Requirement → Lines in the data below that contain the word "grants" are to be copied.
◇ ◇ ◇ ◇ ◇ ◇ ◇
-- ==== Sys2Proof/Machine/Mortar.lean ====
section
/-! DEFINITION. What happens in the grid besides instructions: unit operations complete (R34, R99), messages arrive (R50,
R55, R57, R604), control messages arrive, are acknowledged and repeated (R49, R50), images are loaded (R31), a panel is
drained (R65). -/
namespace Sys2Proof.Machine

/-! ## UNIT_OP_COMPLETE -/

/-- Whether a VST at the head of the vector queue would write a joint's region (R58). -/
def vstJoint (x : Ashlar) : Bool :=
  match x.vq with
  | [] => false
  | o :: _ => codeOf o.word == 0x401 && inJoint x (vAddr o.base o.word) (64 * elemBytes (vType o.word))

/-- What reads that are not done bring to the scratchpad bytes of an ashlar (R60). -/
def unitIncoming (s : State) (a : Nat) : Nat → Byte := incoming s (cmdD s (ash s a).cid).bay (ash s a) s.out.free

/-- The matrix or vector unit finishes the operation at the head of its queue (R34), or a check fires in it (R99, R455). -/
def unitDone (a : Nat) (u : VUnit) (det : Option Nat) (s : State) : State :=
  let x := ash s a
  if x.run != .running then s
  else
    let empty := match u with
      | .matrix => x.mq.isEmpty
      | .vector => x.vq.isEmpty
    if empty then s
    else match det with
      | some cause => ashDetect a cause (if cause = 2 then 2 else 1) (a * 0x80000) s
      | none =>
        match u with
        | .matrix => headCheck a (drewN (2 ^ 28 + 2 ^ 15) (modAsh a (matrixDo (unitIncoming s a) s.out.free) s))
        | .vector => if vstJoint x then jointRule a s else drewN (2 ^ 27) (modAsh a (vectorDo (unitIncoming s a) s.out.free) s)

/-- UNIT_OP_COMPLETE (R34). -/
def execUnitOpComplete (a : Nat) (u : VUnit) (det : Option Nat) (s : State) : Host.Outcome State Fault Refusal :=
  onUnit (decide (a < ashlars s)) "ashlar" (run fpWork (unitDone a u det) s)

/-! ## Messages of programs -/

/-- Message `i` of the network. -/
def netMsg (s : State) (i : Nat) : Option MMsg := s.grid.net[i]?
/-- The network without message `i`. -/
def netDrop (i : Nat) (s : State) : State := { s with grid := { s.grid with net := s.grid.net.eraseIdx i } }

/-- Whether message `i` is the oldest of its kind in flight of its source, destination and joint (R59); the spec orders no CREDIT. -/
def oldestOfPair (s : State) (i : Nat) (m : MMsg) : Bool :=
  m.kind == 1 || !(s.grid.net.take i).any fun k => k.kind == m.kind && k.src == m.src && k.dst == m.dst && k.joint == m.joint

/-- What the receiver sees: the message as sent, or what arrived in its place. -/
def received (m : MMsg) : Option Rx → Rx
  | none => { hdr := mortarHdr m.kind m.dst m.src m.joint m.seq m.payload, payload := m.payload }
  | some r => r

/-- The kind field of a header (R48). -/
def hKind (h : W64) : Nat := wf h 35 32
/-- The seq field. -/
def hSeq (h : W64) : Nat := wf h 18 16
/-- The joint field. -/
def hJoint (h : W64) : Nat := wf h 39 36
/-- The src field. -/
def hSrc (h : W64) : Nat := wf h 50 40

/-- Whether a header is malformed: CRC, reserved kind, or a vc that does not match (R50). -/
def badHeader (r : Rx) : Bool :=
  mortarCrc r.hdr.toNat r.payload != r.hdr.toNat % 65536 || vcOf (hKind r.hdr) != some (wf r.hdr 63 62) ||
    wf r.hdr 31 19 != r.payload.length

/-- A discarded message is counted in GRID_MORTAR_ERR (R28, R50). -/
def countBad (seqGap : Bool) (s : State) : State :=
  let g := s.grid
  { s with grid := if seqGap then { g with seqErr := satAdd 0xFFFF g.seqErr 1 } else { g with crcErr := satAdd 0xFFFF g.crcErr 1 } }

/-- A message is discarded and counted; the command it belongs to is re-run (R50, R455 cause 4). -/
def discardMsg (a : Nat) (seqGap : Bool) (c : Nat) (s : State) : State := detect c 4 (some a) 1 (a * 0x80000) (countBad seqGap s)

/-- The bytes of a slot as a message fills it: the header line, then whole payload lines zero filled (R57, R98). -/
def slotBytes (h : W64) (payload : List Byte) : List Byte :=
  padTo 64 (natLe 8 h.toNat) ++ padTo ((payload.length + 63) / 64 * 64) payload

/-- A message is written into the next slot of its joint (R57). -/
def intoJoint (r : Rx) (x : Ashlar) (a : Nat) (j : Joint) : Ashlar :=
  let src := hSrc r.hdr
  let m : JMsg := { slot := j.head, len := r.payload.length, dx := src % 32 - (a % 32 - x.px), dy := src / 32 - (a / 32 - x.py) }
  let y := spadWr 3 (slotAddr j j.head) (slotBytes r.hdr r.payload) x
  { y with
    joints := tput (hJoint r.hdr) { j with head := (j.head + 1) % j.slots, msgs := j.msgs ++ [m] } y.joints
    seqIn := tput (seqKey src (hJoint r.hdr)) ((hSeq r.hdr + 1) % 8) y.seqIn }

/-- A MSG or DMA_CPL arrives (R50, R57, R604). At an ashlar that has halted it is discarded uncounted before its header is looked
at: R604 goes before R50 there (log entry 12). -/
def arrive (kind i : Nat) (rx : Option Rx) (s : State) : State :=
  match netMsg s i with
  | none => s
  | some m =>
    if m.kind != kind || !oldestOfPair s i m then s
    else
      let a := m.dst
      let x := ash s a
      let t := netDrop i s
      let r := received m rx
      if x.cid != m.cid || x.run != .running then t
      else if badHeader r || hKind r.hdr != kind then discardMsg a false m.cid t
      else if hSeq r.hdr != tgetD (seqKey (hSrc r.hdr) (hJoint r.hdr)) x.seqIn 0 then discardMsg a true m.cid t
      else match tget (hJoint r.hdr) x.joints with
        | none => t
        | some j => modAsh a (fun y => intoJoint r y a j) t

/-- MSG (R57). -/
def execMsg (i : Nat) (rx : Option Rx) (s : State) : Host.Outcome State Fault Refusal := run fpWork (arrive 0 i rx) s

/-- DMA_CPL (R45): a completion notice takes a slot and carries no payload. -/
def execDmaCpl (i : Nat) (rx : Option Rx) (s : State) : Host.Outcome State Fault Refusal := run fpWork (arrive 2 i rx) s

/-- Credits of a joint taken into the sender's table (R55), none where it refuses them. -/
def creditIn (dx dy j n limit seq : Nat) (cs : List Credit) : Option (List Credit) :=
  if cs.any fun k => k.dx == dx && k.dy == dy && k.joint == j then
    some (modFirst (fun k => k.dx == dx && k.dy == dy && k.joint == j) (fun k => { k with count := k.count + n, limit := limit }) cs)
  else
    let e : Credit := { dx := dx, dy := dy, joint := j, count := n, limit := limit, seq := seq }
    if cs.length < 64 then some (cs ++ [e])
    else if cs.any fun k => k.count == 0 then some (modFirst (fun k => k.count == 0) (fun _ => e) cs)
    else none

/-- CREDIT arrives (R55, R604). -/
def creditArrive (i : Nat) (rx : Option Rx) (s : State) : State :=
  match netMsg s i with
  | none => s
  | some m =>
    if m.kind != 1 then s
    else
      let a := m.dst
      let x := ash s a
      let t := netDrop i s
      let r := received m rx
      if x.cid != m.cid || x.run != .running then t
      else if badHeader r || hKind r.hdr != 1 then discardMsg a false m.cid t
      else
        let g := m.src
        let j := fld r.payload 4 1
        let dx := g % 32 - (a % 32 - x.px)
        let dy := g / 32 - (a / 32 - x.py)
        let n := fld r.payload 0 2
        match creditIn dx dy j n (fld r.payload 2 2) (freshSeq s a g j) x.credits with
        | some cs => modAsh a (fun y => { y with credits := cs }) t
        | none => modAsh g (fun y => { y with grants := subGrant j x.px x.py n y.grants, grefused := y.grefused + 1 }) t

/-- CREDIT (R55). -/
def execCredit (i : Nat) (rx : Option Rx) (s : State) : Host.Outcome State Fault Refusal := run fpWork (creditArrive i rx) s

/-! ## Control messages -/

/-- Control message `i`. -/
def ctl? (s : State) (i : Nat) : Option Ctl := tget i s.grid.ctl
/-- Control message `i` has arrived: its receiver owes CTL_ACK. -/
def ctlArrived (i : Nat) (s : State) : State :=
  match ctl? s i with
  | none => s
  | some k => { s with grid := { s.grid with ctl := tput i { k with arrived := true } s.grid.ctl } }

/-- The arguments of a command as START writes them: 256 bytes (R32, R241). -/
def argBytes (c : Cmd) : List Byte := padTo 256 (c.desc.args.take c.desc.argLen)

/-- Accumulator and scratchpad at START: a command without a context starts from zeros (R138); the argument window holds
the arguments (R32), and prod, cons and total of a walk ring are 0 (R184). -/
def startMem (c : Cmd) (x : Ashlar) : Ashlar :=
  if ctxOf c = 0 then { x with spad := mputs 0x7FF00 (argBytes c) [], acc := [], journal := [] }
  else
    let y := { x with journal := [] }
    let y := match c.walk with
      | some w => spadWr 3 w.ring (List.replicate 24 0) { y with ctx := true }
      | none => y
    { y with spad := mputs 0x7FF00 (argBytes c) y.spad }

/-- The state of an ashlar at START (R32, R33, R86). -/
def startAsh (c : Cmd) (a : Nat) (x : Ashlar) : Ashlar :=
  let px := a % 32 - c.x0
  let py := a / 32 - c.y0
  startMem c { x with
    run := .running, stall := .none, cid := c.cid, px := px, py := py, pw := wOf c, ph := hOf c
    g := [(1, 0x7FF00)], v := [], pc := 0, cycle := 0, bound := boundOf c, rerun := c.reruns, seedLo := c.seedLo
    grefused := 0, rng := rngSeed c.seedLo c.seedHi (py * wOf c + px), mq := [], vq := [], shadow := none, active := none
    tags := [], joints := [], grants := [], credits := [], seqIn := [], hist := [], ahist := []
    ctx := ctxOf c != 0 }

/-- START arrives at an ashlar (R32). -/
def startArrive (i : Nat) (s : State) : State :=
  match ctl? s i with
  | none => s
  | some k =>
    if k.kind != .start || k.arrived then s
    else
      let t := ctlArrived i s
      match cmd? s k.cid with
      | none => t
      | some c => if c.st == .running then modAsh k.a (startAsh c k.a) t else t

/-- START (R32). -/
def execStart (i : Nat) (s : State) : Host.Outcome State Fault Refusal := run fpWork (startArrive i) s

/-- KILL arrives at an ashlar: it stops if it still runs the command (R65). -/
def killArrive (i : Nat) (s : State) : State :=
  match ctl? s i with
  | none => s
  | some k =>
    if k.kind != .kill || k.arrived then s
    else
      let t := ctlArrived i s
      if (ash s k.a).cid = k.cid && (ash s k.a).run == .running && (cmdD s k.cid).st != .running then modAsh k.a stopAsh t else t

/-- KILL (R65). -/
def execKill (i : Nat) (s : State) : Host.Outcome State Fault Refusal := run fpWork (killArrive i) s

/-- OUTBOX arrives at the control corner: its record joins the command's outbox (R120). -/
def outboxArrive (i : Nat) (s : State) : State :=
  match ctl? s i with
  | none => s
  | some k =>
    match k.kind with
    | .outbox r => if k.arrived then s else modCmd k.cid (fun c => { c with outbox := c.outbox ++ [r] }) (ctlArrived i s)
    | _ => s

/-- OUTBOX (R120). -/
def execOutbox (i : Nat) (s : State) : Host.Outcome State Fault Refusal := run fpWork (outboxArrive i) s

/-- HALTED arrives: the ashlar has ended its program (R65). -/
def haltedArrive (i : Nat) (s : State) : State :=
  match ctl? s i with
  | none => s
  | some k =>
    if k.kind != .halted || k.arrived then s
    else modCmd k.cid (fun c => { c with halted := sput k.a c.halted }) (ctlArrived i s)

/-- HALTED (R65). -/
def execHalted (i : Nat) (s : State) : Host.Outcome State Fault Refusal := run fpWork (haltedArrive i) s

/-- CTL_ACK arrives at the sender of a control message that was received: it is repeated no more (R50). -/
def ackArrive (i : Nat) (s : State) : State :=
  match ctl? s i with
  | none => s
  | some k => if k.arrived then { s with grid := { s.grid with ctl := tdrop i s.grid.ctl } } else s

/-- CTL_ACK (R50). -/
def execCtlAck (i : Nat) (s : State) : Host.Outcome State Fault Refusal := run fpWork (ackArrive i) s

/-- Whether the control message or its acknowledgement was discarded for its CRC or header, and counted, or is only late: a free
value (R28, R50). -/
def lostCtl (s : State) : State :=
  if (freeVal s).toNat % 2 = 1 then
    drewFree { s with grid := { s.grid with crcErr := satAdd 0xFFFF s.grid.crcErr 1 } }
  else drewFree s

/-- 2,048 clocks without CTL_ACK: sent again at most twice; a third loss is a hard fault, cause 8 (R50, R455). -/
def resendCtl (i : Nat) (s : State) : State :=
  match ctl? s i with
  | none => s
  | some k =>
    let s := lostCtl s
    if k.resent < 2 then { s with grid := { s.grid with ctl := tput i { k with resent := k.resent + 1 } s.grid.ctl } }
    else
      let t := { s with grid := { s.grid with ctl := tdrop i s.grid.ctl } }
      match cmd? t k.cid with
      | some c =>
        if c.committed || c.st == .anchored || c.st == .frozen then hardFault 8 c.bay (c.detAt ++ [k.a]) (countDet 8 t)
        else detect k.cid 8 (some k.a) 1 (k.a * 0x80000) t
      | none => hardFault 8 (bayOfAsh s k.a) [k.a] t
◇ ◇ ◇ ◇ ◇ ◇ ◇
Exercise result →
        | none => modAsh g (fun y => { y with grants := subGrant j x.px x.py n y.grants, grefused := y.grefused + 1 }) t
    tags := [], joints := [], grants := [], credits := [], seqIn := [], hist := [], ahist := []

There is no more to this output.